**What to do**
Use the entries below and reproduce exactly the lines from the one containing "let free := s.lockHolder.isNone" down to the one containing "sess false, 0)", both of them included.

Provided material Start Marker

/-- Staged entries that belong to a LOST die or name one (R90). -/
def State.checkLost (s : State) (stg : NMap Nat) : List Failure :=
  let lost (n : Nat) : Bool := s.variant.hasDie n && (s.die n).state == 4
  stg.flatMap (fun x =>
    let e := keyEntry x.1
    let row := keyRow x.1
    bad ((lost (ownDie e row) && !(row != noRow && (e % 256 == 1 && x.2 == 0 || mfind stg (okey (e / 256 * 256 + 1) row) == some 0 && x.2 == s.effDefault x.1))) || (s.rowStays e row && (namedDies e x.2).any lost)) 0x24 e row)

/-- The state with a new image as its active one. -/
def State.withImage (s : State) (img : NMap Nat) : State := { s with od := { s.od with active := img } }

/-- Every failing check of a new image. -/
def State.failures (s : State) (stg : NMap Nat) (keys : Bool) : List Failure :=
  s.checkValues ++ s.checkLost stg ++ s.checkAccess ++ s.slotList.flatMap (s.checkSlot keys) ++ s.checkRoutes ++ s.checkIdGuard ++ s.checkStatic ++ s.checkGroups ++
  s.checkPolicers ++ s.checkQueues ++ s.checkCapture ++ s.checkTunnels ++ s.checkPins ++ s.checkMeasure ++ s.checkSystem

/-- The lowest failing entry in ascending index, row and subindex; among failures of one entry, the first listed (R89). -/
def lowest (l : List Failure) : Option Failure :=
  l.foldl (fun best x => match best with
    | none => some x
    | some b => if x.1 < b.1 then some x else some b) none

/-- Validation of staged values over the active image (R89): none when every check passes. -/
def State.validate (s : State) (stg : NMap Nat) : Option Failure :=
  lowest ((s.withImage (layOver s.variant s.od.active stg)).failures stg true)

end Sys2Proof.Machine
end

Provided material End Marker
Provided material Start Marker

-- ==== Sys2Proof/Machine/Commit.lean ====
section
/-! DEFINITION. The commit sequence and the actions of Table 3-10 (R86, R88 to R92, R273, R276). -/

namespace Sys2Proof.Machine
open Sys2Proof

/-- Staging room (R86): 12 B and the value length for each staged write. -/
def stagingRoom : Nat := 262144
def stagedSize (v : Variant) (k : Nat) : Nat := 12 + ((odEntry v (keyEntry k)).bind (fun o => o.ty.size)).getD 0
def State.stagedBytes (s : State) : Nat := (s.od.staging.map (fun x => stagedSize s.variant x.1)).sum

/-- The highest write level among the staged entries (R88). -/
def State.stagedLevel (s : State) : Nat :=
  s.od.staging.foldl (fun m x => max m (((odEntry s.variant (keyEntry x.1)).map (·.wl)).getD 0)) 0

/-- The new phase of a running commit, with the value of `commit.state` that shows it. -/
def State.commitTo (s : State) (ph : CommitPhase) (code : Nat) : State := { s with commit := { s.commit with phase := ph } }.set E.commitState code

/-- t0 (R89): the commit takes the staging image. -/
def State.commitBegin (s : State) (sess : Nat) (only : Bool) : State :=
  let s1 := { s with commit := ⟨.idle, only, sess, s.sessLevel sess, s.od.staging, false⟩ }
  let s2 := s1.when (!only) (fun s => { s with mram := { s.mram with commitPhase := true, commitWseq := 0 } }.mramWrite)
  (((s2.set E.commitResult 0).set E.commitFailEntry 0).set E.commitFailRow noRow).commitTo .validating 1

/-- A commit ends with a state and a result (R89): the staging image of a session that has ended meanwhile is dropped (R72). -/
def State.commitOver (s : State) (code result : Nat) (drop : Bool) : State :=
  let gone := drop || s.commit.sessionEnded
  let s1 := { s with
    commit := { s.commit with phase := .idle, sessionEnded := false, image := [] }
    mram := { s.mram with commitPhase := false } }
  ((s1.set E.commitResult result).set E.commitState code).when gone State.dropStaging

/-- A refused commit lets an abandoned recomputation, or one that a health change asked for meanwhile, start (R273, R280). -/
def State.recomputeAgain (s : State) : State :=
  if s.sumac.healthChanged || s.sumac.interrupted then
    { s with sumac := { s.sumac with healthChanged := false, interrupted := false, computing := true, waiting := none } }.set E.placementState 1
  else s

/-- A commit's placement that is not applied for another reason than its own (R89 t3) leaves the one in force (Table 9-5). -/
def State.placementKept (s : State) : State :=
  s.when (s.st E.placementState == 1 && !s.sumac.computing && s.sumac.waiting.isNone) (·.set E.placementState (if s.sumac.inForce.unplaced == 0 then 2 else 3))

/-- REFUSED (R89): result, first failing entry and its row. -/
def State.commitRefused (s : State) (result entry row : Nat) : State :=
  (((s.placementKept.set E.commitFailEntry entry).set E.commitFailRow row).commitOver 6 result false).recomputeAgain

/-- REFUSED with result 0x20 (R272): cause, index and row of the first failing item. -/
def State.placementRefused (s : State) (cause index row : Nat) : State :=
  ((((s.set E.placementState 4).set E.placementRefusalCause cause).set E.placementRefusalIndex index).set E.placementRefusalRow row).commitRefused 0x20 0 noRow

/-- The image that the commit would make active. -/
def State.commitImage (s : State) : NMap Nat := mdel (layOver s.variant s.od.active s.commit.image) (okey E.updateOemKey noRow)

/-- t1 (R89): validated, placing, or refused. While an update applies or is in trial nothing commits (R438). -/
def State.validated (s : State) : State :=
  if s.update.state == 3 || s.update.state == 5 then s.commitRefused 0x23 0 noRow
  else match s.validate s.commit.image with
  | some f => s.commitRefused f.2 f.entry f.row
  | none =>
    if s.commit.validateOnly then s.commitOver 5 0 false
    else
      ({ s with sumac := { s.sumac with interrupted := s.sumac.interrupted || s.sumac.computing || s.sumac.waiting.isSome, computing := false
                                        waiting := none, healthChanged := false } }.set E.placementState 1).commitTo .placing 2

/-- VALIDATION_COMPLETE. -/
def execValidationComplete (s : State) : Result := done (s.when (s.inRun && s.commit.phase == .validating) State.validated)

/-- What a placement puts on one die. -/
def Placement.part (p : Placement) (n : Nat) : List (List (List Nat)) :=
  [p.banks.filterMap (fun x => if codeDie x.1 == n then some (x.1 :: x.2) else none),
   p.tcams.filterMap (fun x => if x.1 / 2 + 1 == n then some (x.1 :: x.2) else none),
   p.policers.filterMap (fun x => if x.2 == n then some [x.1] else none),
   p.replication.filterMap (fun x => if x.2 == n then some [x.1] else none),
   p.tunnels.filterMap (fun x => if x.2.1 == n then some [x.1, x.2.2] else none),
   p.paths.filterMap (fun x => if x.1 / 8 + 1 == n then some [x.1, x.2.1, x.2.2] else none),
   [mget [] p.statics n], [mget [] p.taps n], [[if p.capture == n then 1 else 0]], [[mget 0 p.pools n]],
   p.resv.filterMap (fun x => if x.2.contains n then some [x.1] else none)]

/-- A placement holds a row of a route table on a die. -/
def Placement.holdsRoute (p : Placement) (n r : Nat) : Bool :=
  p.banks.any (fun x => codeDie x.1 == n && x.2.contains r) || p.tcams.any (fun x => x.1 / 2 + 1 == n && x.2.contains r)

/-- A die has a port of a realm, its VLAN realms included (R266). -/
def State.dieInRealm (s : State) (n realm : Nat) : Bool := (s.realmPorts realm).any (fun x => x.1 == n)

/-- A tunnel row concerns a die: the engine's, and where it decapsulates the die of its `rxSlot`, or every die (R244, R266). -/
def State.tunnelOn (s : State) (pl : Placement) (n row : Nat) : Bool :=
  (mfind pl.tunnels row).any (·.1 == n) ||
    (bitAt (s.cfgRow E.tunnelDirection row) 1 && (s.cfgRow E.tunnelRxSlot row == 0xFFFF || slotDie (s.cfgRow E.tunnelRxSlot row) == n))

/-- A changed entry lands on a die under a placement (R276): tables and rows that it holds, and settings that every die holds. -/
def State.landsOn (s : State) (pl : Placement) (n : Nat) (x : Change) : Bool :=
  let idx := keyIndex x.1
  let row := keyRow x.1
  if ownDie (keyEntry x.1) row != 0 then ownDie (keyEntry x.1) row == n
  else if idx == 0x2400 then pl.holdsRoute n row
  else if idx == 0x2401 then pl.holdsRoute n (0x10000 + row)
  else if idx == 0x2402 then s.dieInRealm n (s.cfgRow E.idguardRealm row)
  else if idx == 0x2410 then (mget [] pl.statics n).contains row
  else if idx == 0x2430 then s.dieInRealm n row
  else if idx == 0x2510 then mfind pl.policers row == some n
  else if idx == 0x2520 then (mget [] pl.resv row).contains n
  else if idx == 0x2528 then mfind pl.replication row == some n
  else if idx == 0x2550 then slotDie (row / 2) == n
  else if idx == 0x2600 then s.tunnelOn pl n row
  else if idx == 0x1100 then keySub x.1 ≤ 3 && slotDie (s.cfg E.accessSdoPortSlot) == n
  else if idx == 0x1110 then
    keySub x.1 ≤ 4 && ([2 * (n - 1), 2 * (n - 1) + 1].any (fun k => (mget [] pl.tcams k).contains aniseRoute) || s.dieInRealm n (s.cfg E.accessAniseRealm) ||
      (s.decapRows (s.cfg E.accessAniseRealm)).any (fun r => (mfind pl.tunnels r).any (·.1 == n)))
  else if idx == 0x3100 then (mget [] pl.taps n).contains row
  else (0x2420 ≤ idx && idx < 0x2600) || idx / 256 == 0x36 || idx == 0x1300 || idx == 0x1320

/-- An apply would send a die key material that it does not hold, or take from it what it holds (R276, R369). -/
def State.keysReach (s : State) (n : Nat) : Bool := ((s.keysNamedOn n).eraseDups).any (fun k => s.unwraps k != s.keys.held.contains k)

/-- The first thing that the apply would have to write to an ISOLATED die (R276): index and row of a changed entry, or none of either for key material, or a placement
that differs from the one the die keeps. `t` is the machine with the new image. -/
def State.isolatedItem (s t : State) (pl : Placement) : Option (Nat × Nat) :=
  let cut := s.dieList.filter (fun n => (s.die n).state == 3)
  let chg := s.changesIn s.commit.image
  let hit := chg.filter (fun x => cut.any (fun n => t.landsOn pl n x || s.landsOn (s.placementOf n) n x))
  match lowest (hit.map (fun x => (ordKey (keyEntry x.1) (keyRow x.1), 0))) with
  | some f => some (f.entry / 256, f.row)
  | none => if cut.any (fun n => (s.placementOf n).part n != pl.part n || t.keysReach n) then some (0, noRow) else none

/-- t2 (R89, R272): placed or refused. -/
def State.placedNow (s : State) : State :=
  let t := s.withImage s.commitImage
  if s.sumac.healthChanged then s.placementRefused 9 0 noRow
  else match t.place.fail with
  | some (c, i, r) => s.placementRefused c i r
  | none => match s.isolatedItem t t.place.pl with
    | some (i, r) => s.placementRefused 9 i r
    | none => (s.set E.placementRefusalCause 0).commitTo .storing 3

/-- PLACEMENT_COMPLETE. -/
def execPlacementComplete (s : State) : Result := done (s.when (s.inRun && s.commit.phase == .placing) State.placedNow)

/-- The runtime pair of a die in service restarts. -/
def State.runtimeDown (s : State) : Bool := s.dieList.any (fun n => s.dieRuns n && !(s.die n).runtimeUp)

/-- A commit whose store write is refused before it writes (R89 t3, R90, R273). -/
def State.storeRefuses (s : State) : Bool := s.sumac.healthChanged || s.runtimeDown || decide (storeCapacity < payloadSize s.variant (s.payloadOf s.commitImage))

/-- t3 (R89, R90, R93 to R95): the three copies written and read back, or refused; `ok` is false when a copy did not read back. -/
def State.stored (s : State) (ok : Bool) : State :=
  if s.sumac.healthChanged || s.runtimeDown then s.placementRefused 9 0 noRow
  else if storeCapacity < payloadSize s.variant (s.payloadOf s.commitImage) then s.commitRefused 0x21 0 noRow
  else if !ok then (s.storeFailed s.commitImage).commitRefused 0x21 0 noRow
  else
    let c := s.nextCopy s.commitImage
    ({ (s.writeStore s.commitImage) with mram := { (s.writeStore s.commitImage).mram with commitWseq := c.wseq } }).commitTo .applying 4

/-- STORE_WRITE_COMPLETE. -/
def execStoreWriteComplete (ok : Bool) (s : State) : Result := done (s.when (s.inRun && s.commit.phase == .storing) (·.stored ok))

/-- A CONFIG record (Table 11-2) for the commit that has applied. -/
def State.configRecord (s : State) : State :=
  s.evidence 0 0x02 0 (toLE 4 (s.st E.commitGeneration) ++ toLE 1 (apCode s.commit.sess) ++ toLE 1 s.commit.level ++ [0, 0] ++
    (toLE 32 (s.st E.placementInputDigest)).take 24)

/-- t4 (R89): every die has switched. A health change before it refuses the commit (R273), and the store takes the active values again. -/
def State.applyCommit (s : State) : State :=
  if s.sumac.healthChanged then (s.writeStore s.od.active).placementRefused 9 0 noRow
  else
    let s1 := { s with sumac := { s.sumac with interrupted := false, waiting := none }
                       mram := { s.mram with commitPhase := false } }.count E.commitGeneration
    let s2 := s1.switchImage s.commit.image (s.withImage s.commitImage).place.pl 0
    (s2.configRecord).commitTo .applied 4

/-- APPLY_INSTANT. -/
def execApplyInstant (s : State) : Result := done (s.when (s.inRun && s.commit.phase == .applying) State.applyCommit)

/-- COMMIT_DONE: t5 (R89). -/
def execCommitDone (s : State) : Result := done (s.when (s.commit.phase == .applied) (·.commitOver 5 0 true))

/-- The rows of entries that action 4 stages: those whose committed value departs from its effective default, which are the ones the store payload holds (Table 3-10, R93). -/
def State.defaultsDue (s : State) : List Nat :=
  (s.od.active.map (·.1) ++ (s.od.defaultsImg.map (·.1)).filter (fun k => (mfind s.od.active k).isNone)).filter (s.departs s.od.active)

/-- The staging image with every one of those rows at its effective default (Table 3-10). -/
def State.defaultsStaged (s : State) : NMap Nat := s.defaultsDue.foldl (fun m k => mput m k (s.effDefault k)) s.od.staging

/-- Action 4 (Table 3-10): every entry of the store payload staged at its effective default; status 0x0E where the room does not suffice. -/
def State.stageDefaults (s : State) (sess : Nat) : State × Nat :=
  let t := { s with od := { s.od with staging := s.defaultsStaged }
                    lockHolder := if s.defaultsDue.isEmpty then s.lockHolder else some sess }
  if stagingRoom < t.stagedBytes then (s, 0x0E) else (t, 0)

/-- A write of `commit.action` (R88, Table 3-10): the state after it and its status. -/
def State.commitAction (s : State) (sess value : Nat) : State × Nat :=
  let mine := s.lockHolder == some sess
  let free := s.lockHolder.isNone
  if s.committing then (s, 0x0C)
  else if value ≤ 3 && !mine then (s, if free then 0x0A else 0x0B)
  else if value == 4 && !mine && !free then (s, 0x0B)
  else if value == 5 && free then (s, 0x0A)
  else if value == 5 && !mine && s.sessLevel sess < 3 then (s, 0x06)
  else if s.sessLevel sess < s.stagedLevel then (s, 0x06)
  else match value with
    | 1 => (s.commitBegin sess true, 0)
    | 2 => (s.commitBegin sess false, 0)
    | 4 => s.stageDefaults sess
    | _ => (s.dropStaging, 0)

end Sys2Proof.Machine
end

Provided material End Marker
Provided material Start Marker

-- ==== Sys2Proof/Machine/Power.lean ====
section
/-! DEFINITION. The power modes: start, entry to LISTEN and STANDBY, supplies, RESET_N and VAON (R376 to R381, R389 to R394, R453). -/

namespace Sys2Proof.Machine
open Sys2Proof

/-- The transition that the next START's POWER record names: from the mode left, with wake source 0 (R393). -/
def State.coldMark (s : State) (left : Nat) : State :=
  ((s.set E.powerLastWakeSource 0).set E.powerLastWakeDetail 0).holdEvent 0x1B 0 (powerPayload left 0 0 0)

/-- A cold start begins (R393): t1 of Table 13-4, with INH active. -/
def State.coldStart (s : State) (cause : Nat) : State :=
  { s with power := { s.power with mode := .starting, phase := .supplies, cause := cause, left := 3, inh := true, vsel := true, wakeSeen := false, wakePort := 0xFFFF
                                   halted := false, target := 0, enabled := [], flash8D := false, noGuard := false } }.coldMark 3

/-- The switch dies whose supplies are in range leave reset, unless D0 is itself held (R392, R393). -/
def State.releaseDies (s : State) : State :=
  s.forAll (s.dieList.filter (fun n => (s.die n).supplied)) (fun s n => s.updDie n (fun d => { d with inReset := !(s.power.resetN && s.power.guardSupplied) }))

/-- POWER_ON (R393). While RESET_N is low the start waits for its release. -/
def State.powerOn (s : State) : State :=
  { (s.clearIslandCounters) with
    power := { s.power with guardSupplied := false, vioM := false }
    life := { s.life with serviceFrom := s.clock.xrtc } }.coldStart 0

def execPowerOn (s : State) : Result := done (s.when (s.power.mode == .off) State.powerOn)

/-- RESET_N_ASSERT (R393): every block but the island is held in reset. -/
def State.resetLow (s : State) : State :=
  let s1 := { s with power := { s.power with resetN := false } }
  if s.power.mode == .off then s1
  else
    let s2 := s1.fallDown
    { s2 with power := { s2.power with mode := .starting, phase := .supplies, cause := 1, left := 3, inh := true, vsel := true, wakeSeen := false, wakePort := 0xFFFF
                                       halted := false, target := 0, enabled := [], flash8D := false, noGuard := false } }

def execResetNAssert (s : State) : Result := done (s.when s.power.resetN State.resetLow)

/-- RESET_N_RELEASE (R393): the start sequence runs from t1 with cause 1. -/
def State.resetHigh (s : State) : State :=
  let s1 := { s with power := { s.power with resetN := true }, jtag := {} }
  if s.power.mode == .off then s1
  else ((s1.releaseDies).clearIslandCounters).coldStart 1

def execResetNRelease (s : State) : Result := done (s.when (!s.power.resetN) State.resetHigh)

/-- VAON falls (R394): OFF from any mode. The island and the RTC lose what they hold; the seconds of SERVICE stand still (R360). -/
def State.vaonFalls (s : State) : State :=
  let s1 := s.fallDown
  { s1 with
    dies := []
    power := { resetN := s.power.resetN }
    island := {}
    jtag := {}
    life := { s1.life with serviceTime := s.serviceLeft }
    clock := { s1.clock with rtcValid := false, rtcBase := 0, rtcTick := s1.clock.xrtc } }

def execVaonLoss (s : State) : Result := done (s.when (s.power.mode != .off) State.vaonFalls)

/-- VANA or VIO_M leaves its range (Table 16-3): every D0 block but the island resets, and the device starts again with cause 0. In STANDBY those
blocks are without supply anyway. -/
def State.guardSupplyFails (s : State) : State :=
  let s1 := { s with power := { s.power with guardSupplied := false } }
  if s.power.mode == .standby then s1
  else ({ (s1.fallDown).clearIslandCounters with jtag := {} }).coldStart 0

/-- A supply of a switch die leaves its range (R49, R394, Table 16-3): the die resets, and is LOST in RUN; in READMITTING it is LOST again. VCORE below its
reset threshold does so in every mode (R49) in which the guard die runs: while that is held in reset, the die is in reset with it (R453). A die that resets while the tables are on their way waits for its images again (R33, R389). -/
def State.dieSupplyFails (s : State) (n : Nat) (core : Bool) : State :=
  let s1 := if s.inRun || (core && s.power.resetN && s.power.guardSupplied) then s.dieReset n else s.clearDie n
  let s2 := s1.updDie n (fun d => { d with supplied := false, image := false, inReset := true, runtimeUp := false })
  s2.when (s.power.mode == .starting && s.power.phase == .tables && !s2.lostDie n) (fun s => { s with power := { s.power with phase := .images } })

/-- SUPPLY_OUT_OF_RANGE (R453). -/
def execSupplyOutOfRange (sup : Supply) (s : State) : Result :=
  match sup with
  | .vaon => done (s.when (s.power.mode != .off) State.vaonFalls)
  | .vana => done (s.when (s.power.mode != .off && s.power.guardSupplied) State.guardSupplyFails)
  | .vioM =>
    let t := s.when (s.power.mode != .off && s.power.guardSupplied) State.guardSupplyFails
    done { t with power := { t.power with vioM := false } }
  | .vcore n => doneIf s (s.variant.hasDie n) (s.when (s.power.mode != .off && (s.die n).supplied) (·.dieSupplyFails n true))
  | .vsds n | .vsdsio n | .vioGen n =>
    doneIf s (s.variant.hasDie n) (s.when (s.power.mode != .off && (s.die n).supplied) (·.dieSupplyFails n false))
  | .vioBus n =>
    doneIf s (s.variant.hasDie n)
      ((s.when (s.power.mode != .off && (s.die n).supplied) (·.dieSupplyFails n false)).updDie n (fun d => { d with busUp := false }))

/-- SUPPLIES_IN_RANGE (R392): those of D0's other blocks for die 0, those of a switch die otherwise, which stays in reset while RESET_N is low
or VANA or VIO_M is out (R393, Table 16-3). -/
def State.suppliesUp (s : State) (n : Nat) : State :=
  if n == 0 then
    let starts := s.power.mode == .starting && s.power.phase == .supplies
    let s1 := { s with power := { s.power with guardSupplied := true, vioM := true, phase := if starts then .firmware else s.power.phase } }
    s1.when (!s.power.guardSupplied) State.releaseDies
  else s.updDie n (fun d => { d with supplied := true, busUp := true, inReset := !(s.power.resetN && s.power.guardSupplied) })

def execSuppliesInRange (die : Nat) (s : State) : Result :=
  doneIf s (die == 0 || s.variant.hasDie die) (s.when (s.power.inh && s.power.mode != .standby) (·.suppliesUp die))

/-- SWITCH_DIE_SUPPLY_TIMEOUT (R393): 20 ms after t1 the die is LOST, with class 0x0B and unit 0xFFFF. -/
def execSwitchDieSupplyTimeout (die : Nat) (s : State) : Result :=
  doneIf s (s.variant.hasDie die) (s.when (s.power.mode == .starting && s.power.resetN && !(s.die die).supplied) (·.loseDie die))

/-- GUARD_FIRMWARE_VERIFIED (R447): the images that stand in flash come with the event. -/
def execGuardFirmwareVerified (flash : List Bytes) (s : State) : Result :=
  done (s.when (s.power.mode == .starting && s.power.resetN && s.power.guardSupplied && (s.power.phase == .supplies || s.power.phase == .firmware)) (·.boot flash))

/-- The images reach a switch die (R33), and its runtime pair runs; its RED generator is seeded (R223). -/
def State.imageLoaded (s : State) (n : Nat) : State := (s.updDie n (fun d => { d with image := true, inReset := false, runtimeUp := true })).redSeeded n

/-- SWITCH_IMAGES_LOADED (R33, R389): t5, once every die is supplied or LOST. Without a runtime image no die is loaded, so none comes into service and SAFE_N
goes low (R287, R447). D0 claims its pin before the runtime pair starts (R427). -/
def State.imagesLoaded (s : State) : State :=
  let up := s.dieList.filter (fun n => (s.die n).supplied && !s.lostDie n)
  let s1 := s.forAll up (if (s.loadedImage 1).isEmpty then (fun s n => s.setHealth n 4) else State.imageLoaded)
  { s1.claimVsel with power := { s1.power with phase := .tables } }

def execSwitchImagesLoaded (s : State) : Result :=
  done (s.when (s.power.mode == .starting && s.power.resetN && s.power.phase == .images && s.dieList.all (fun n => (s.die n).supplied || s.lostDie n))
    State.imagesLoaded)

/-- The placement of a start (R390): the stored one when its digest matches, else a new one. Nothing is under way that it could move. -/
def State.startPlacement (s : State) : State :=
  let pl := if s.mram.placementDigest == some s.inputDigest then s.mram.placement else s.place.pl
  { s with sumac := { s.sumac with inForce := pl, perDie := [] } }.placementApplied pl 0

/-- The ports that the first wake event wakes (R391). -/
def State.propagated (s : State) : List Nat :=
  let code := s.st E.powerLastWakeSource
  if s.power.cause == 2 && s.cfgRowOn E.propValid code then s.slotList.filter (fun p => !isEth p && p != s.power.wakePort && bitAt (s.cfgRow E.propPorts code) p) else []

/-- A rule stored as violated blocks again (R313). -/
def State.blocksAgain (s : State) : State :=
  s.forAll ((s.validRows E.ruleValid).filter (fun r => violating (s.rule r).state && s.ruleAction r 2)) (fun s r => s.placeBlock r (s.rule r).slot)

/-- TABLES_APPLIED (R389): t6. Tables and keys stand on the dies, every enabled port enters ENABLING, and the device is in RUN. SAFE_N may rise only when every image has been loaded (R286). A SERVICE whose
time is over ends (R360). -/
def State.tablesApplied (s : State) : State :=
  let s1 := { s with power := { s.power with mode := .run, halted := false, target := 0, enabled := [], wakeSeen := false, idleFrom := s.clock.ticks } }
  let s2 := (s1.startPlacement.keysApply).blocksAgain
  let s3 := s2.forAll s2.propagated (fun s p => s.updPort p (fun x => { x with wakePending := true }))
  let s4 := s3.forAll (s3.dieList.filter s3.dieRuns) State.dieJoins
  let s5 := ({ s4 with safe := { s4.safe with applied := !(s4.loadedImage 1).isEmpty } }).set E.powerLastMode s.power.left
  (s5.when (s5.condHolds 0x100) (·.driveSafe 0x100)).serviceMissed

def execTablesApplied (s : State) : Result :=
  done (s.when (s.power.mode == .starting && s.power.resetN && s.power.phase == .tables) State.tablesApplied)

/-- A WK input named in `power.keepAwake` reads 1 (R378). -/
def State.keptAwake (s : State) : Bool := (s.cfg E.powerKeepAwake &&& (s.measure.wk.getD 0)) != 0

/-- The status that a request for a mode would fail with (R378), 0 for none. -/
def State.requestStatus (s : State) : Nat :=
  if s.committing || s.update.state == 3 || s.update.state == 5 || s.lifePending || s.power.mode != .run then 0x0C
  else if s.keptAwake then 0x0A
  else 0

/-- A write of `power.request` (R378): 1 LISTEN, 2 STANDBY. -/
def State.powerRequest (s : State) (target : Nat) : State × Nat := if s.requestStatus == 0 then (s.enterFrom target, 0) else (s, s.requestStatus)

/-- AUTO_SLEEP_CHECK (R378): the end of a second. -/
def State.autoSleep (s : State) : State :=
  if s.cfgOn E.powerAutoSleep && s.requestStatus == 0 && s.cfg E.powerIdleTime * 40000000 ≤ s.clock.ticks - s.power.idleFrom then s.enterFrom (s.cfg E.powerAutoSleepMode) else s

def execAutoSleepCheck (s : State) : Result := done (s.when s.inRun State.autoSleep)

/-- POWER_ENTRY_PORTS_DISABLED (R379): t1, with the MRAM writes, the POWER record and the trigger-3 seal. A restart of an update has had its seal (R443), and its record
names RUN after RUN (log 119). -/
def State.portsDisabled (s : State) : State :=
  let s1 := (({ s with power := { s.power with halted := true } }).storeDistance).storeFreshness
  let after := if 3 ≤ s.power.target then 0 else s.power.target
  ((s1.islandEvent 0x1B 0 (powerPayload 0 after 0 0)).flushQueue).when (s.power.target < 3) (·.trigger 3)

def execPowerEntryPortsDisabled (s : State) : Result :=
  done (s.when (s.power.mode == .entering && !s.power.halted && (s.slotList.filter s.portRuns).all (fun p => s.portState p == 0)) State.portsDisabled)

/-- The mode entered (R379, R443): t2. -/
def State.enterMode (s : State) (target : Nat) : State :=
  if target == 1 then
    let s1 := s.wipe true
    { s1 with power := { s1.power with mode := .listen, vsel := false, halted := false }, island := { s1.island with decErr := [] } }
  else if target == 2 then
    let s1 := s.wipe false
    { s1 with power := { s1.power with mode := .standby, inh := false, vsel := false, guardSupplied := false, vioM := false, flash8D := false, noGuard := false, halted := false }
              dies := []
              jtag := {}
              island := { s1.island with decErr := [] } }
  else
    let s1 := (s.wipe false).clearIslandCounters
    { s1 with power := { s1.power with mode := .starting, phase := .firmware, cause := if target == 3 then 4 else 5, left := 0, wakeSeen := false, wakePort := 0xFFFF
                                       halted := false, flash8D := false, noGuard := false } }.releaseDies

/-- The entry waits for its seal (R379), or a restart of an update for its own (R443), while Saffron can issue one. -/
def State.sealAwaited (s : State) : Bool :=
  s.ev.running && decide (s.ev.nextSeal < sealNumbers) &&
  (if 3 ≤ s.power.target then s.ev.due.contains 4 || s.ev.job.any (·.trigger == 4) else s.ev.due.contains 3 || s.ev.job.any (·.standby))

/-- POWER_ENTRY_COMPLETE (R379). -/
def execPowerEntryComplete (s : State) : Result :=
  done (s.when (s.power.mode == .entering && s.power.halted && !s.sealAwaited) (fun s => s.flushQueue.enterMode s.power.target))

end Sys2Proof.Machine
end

Provided material End Marker

**Written response**
  let free := s.lockHolder.isNone
  if s.committing then (s, 0x0C)
  else if value ≤ 3 && !mine then (s, if free then 0x0A else 0x0B)
  else if value == 4 && !mine && !free then (s, 0x0B)
  else if value == 5 && free then (s, 0x0A)
  else if value == 5 && !mine && s.sessLevel sess < 3 then (s, 0x06)
  else if s.sessLevel sess < s.stagedLevel then (s, 0x06)
  else match value with
    | 1 => (s.commitBegin sess true, 0)
    | 2 => (s.commitBegin sess false, 0)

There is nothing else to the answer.